Autor de uma novela sobre o caso, chamada Bankenterror, o suíço hoje se diz desapontado com os rumos do WikiLeaks. “Ele se desviou do objetivo inicial, em função da personalidade de Julian Assange”, diz.

Segundo Elmer, Assange tenta se converter numa espécie de senhor do universo, interferindo no processo político e em guerras empresariais. “O papel do site deveria ser o de divulgar informações de interesse público, e não o de projetar seu criador”, diz ele.

De cabelos claros, quase brancos, e pele pálida como um aço polido, o rosto de Assange é atualmente um dos mais conhecidos do mundo, desde que a Interpol o colocou na lista de procurados internacionais.

Viver foragido não é exatamente uma novidade para esse australiano de 39 anos, filho de pais que tinham uma companhia de teatro. Desde que criou o WikiLeaks, ele não tem o que pode ser chamado de um lar.

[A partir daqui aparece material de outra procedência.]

-- ==== Sys2Proof/Word.lean ====
section
/-! DEFINITION. The word types of the module: 32-bit registers and payloads (R10, R22), 64-bit counts,
bytes of the flash and of datagrams. -/
namespace Sys2Proof

/-- A register, tag or payload word: 32 bits (R10, R22). -/
abbrev Word := BitVec 32

/-- A 64-bit count or stamp (R72, R174, R387). -/
abbrev U64 := BitVec 64

/-- A byte of the flash, of a datagram or of a host SPI transaction. -/
abbrev Byte := BitVec 8

end Sys2Proof
end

Assange viaja de país a país, fica em casas de pessoas que apoiam sua causa e com amigos dos amigos. “Tenho vivido nos aeroportos estes dias”, disse ele, em entrevista para a revista americana New Yorker, realizada na Islândia, em meados de 2010.
Sua organização não tem endereço fixo e os funcionários, milhares de voluntários, não são pagos. Pelo menos cinco deles se dedicam ao site em tempo integral. Mas os membros principais do WikiLeaks são conhecidos apenas pelas iniciais de seus nomes e se comunicam por meio de serviços online criptografados para garantir o sigilo das conversas. Dessa forma, evitam o não vazamento de informações confidenciais – exatamente o contrário do que fazem com governos e empresas.

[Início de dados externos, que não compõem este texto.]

-- ==== Sys2Proof/Syntax.lean ====
section
/-!
DEFINITION. The commands the block takes: one constructor of Instr per row of spec/opcode_table.json, in the
table's order. An operand is what comes to the module from outside (a reading, a frame, a host's write, which
channel or lane an event concerns); everything else an event needs is in State.
-/
namespace Sys2Proof

/-- The port a host request comes over (R370): host SPI, or one UDP peer address. -/
inductive Port where
  | spi
  | udp (peer : Nat)
  deriving DecidableEq, Repr

/-- What reaches a lane with the image of a cycle: whether the image frame passed its checks (R18), the lane
clocks its evaluation takes (R98), the LCLK count since the last image (R418), the timers and channels whose
frame was not accepted or showed a gap (R96, R282), whether a read met an invalid dual-rail code, and how many memory
errors were corrected (R47). -/
structure ImageArrival where
  intact : Bool := true
  clocks : Nat := 0
  lclk : Nat := 50000
  tachLost : List Nat := []
  decimLost : List Nat := []
  badRead : Bool := false
  corrected : Nat := 0
  deriving DecidableEq, Repr

/-- The band a field supply's reading lies in (R163). -/
inductive VBand where | above192 | below192 | below160 | below100
  deriving DecidableEq, Repr

/-- A safe output at a sampling instant (R151): its level, its current in mA, and its current limit. -/
structure SoReading where
  high : Bool := false
  mA : Nat := 0
  limit : Bool := false
  deriving DecidableEq, Repr

/-- A configurable pin at a sampling instant (R168, R169): the raw input sample, the output readback level,
the current in mA and the current limit. -/
structure CioReading where
  raw : Bool := false
  high : Bool := false
  mA : Nat := 0
  limit : Bool := false
  deriving DecidableEq, Repr

/-- A field supply at a sampling instant (R163): its band, and its voltage in 10 mV. -/
structure SupplyReading where
  band : VBand := .above192
  volt : Nat := 2400
  deriving DecidableEq, Repr

/-- A group at a sampling instant (R160, R161): current in mA, whether it is above its trip, temperature in
°C, whether the sensor is at its trip and whether it is below its release. -/
structure GroupReading where
  mA : Nat := 0
  isOver : Bool := false
  temp : Int := 25
  hot : Bool := false
  cool : Bool := true
  deriving DecidableEq, Repr

/-- Everything the field die reads at one sampling instant (R101, R110, R151, R160, R163, R169). A
terminal that is not listed reads its default. -/
structure Readings where
  si : BitVec 64 := 0
  tp : BitVec 16 := 0xFFFF
  tpLimit : BitVec 16 := 0
  so : Tab SoReading := []
  cio : Tab CioReading := []
  vin : SupplyReading := {}
  v1 : SupplyReading := {}
  v2 : SupplyReading := {}
  sog1 : GroupReading := {}
  sog2 : GroupReading := {}
  ciog1 : GroupReading := {}
  ciog2 : GroupReading := {}
  deriving DecidableEq, Repr

/-- Who writes a compare value (R193): the host, or a DSP task. -/
inductive CmpWriter where
  | host (port : Port)
  | task (n : Nat)
  deriving DecidableEq, Repr

/-- Who on a ring sees or loses a signal (R200, R203): a controller port, or an input of a node; and a node's supply, without
which it repeats nothing (R201). -/
inductive RingReceiver where
  | portA
  | portB
  | node (uid : U64) (fromA : Bool)
  | supply (uid : U64)
  deriving DecidableEq, Repr

/-- A frame on a ring as a port or node receives it (R207): header, tagged words (tag, payload), CRC field; whether it
travels in the stream that port A sent (R202, R203); the region of the superframe it arrives in (R205: report slot 0 to 15,
16 the burst region, 17 the discovery window, 18 any other); and, with a beacon at a node, the burst samples that the node
has acquired from OFFSET on (R211). -/
structure RingFrame where
  at' : RingReceiver
  header : U64
  words : List (Word × Word)
  crc : Word
  streamA : Bool := true
  region : Nat := 18
  acquired : List Word := []
  deriving DecidableEq, Repr

/-- How a COMMAND frame reaches a node (R211): the input it came in by, and its target address. -/
structure NodeCmd where
  fromA : Bool := true
  target : Nat := 0x1FF
  deriving DecidableEq, Repr

/-- A COMMAND frame at a node. -/
structure CmdIn where
  uid : U64
  how : NodeCmd := {}
  deriving DecidableEq, Repr

/-- A node, and the input by which a frame came in. -/
structure NodeIn where
  uid : U64
  fromA : Bool := true
  deriving DecidableEq, Repr

/-- A DISCOVER at a node (R213): the input it came in by, and whether it travels in the stream of port A. -/
structure DiscoverIn where
  uid : U64
  fromA : Bool := true
  streamA : Bool := true
  deriving DecidableEq, Repr

/-- What a node builds a report from at the close of its window (R210, R211): its values, and whether it reports a fault of its
sensor. -/
structure SensorReading where
  values : List Word
  sensor : Bool := false
  deriving DecidableEq, Repr

/-- An ANNOUNCE (R210, R214): who announces itself, and its type and firmware. -/
structure Announced where
  uid : U64
  kind : Word := 0
  deriving DecidableEq, Repr

/-- SEQ of a node frame, and whether port A took it. -/
structure RingArrival where
  seq : Nat
  sideA : Bool := true
  deriving DecidableEq, Repr

/-- A BURST frame (R210, R217): SEQ, the number of its first sample, and whether port A took it. -/
structure BurstPart where
  seq : Nat
  offset : Nat
  sideA : Bool := true
  deriving DecidableEq, Repr

/-- An accepted REPORT (R210, R215). -/
structure RingReport where
  addr : Nat
  seq : Nat
  wrap : Bool := false
  sensor : Bool := false
  values : List Word
  late : Bool := false
  resend : Bool := false
  sideA : Bool := true         -- it arrived at port A
  deriving DecidableEq, Repr

/-- A beacon as a node takes it (R202, R210, R212): its ring, its ten words, and the burst samples that the node has acquired
from the OFFSET they name (R211). -/
structure Beacon where
  restart : Bool := false
  seq : Nat
  sf : Nat
  fromA : Bool := true
  ring : Nat := 0
  words : List Word := []
  acquired : List Word := []
  deriving DecidableEq, Repr

/-- A burst request (R217): who asks (a DSP task's SRC, or the host's 0x400), and what. -/
structure BurstReq where
  src : Nat
  addr : Nat
  rate : Nat
  countM1 : Nat
  prio : Nat := 0
  evict : Bool := false
  deriving DecidableEq, Repr

/-- A frame that matches a triggered task (R231). -/
structure TrigFrame where
  src : Nat
  cls : Nat
  seq : Nat
  words : List Word
  deriving DecidableEq, Repr

/-- A COPY (R227): which page, which way, where, and how many bytes; with toPage the bytes of the data region. -/
structure CopyReq where
  ref : Word
  toPage : Bool
  pageOff : Nat
  dataOff : Nat
  bytes : Nat
  data : List Byte := []
  deriving DecidableEq, Repr

/-- Who meets a memory error of the waveform memory (R268): a core's load, the host's read, or another access. -/
inductive BoatReader where
  | core (c : Nat)
  | host
  | other
  deriving DecidableEq, Repr

/-- A memory error of the waveform memory (R268): who met it, and whether ECC corrected it. -/
structure BoatError where
  reader : BoatReader
  corrected : Bool := false
  deriving DecidableEq, Repr

/-- Filter samples of a tach input since the last ones, in mV (R190); the last is taken at the raw tick `tick`. -/
structure TachRun where
  tick : Nat
  volts : List Int
  deriving DecidableEq, Repr

/-- A reading of VSYS in 10 mV, and for how many samples of the supervisor it has held (R420). -/
structure VsysReading where
  volt : Nat
  samples : Nat
  deriving DecidableEq, Repr

/-- A reading of a rail in mV, and for how many samples of the supervisor it has held (R422). -/
structure RailReading where
  rail : Nat
  mv : Nat
  samples : Nat
  deriving DecidableEq, Repr

/-- TAG and CRC of a request of the register protocol (R404). -/
structure ReqTag where
  txn : Nat
  crc : Word
  deriving DecidableEq, Repr

/-- The port and the domain of a PTP message (R391). -/
structure PtpIn where
  port : Nat
  domain : Nat
  deriving DecidableEq, Repr

/-- A page request at a requester port of the Boathouse (R255). -/
structure PageReq where
  port : Nat
  holder : Nat
  prio : Nat := 0
  evict : Bool := false
  deriving DecidableEq, Repr

/-- What the NVM controller finds at its start (R341, R342): the content of a flash device fitted since the last boot
(none: the same device), its JEDEC identity, its size as a power of 2 in bytes, and what its SFDP declares. -/
structure FlashFacts where
  fitted : Option (List (Nat × Byte)) := none
  jedec : Nat := 0
  sizeLog2 : Nat := 25
  addr4 : Bool := true
  suspend : Bool := true
  wp : Bool := false
  sfdp : Bool := true
  read114 : Bool := true
  erase4k : Bool := true
  deriving DecidableEq, Repr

Desde cedo, Assange mostrou habilidade com o mundo dos computadores. Ganhou sua primeira máquina com 13 anos. Aos 16 anos, já invadia redes de empresas ao redor do mundo. A primeira delas foi a canadense de equipamentos de redes Nortel.
 


Em seu país natal, foi considerado culpado em 31 invasões. Mas pagou uma pequena multa em dinheiro para se ver livre das acusações. Estudante de matemática e física na Universidade de Melbourne, Assange tem grande habilidade de falar sobre diversos temas.

Dorme pouco e às vezes esquece de se alimentar, o que explica seu rosto pálido e o corpo esguio, quase esquelético. Passa horas a fio na frente do computador, em busca dos mais secretos documentos. Agora, ele ameaça as empresas. Será possível se proteger das habilidades e dos informantes de Assange?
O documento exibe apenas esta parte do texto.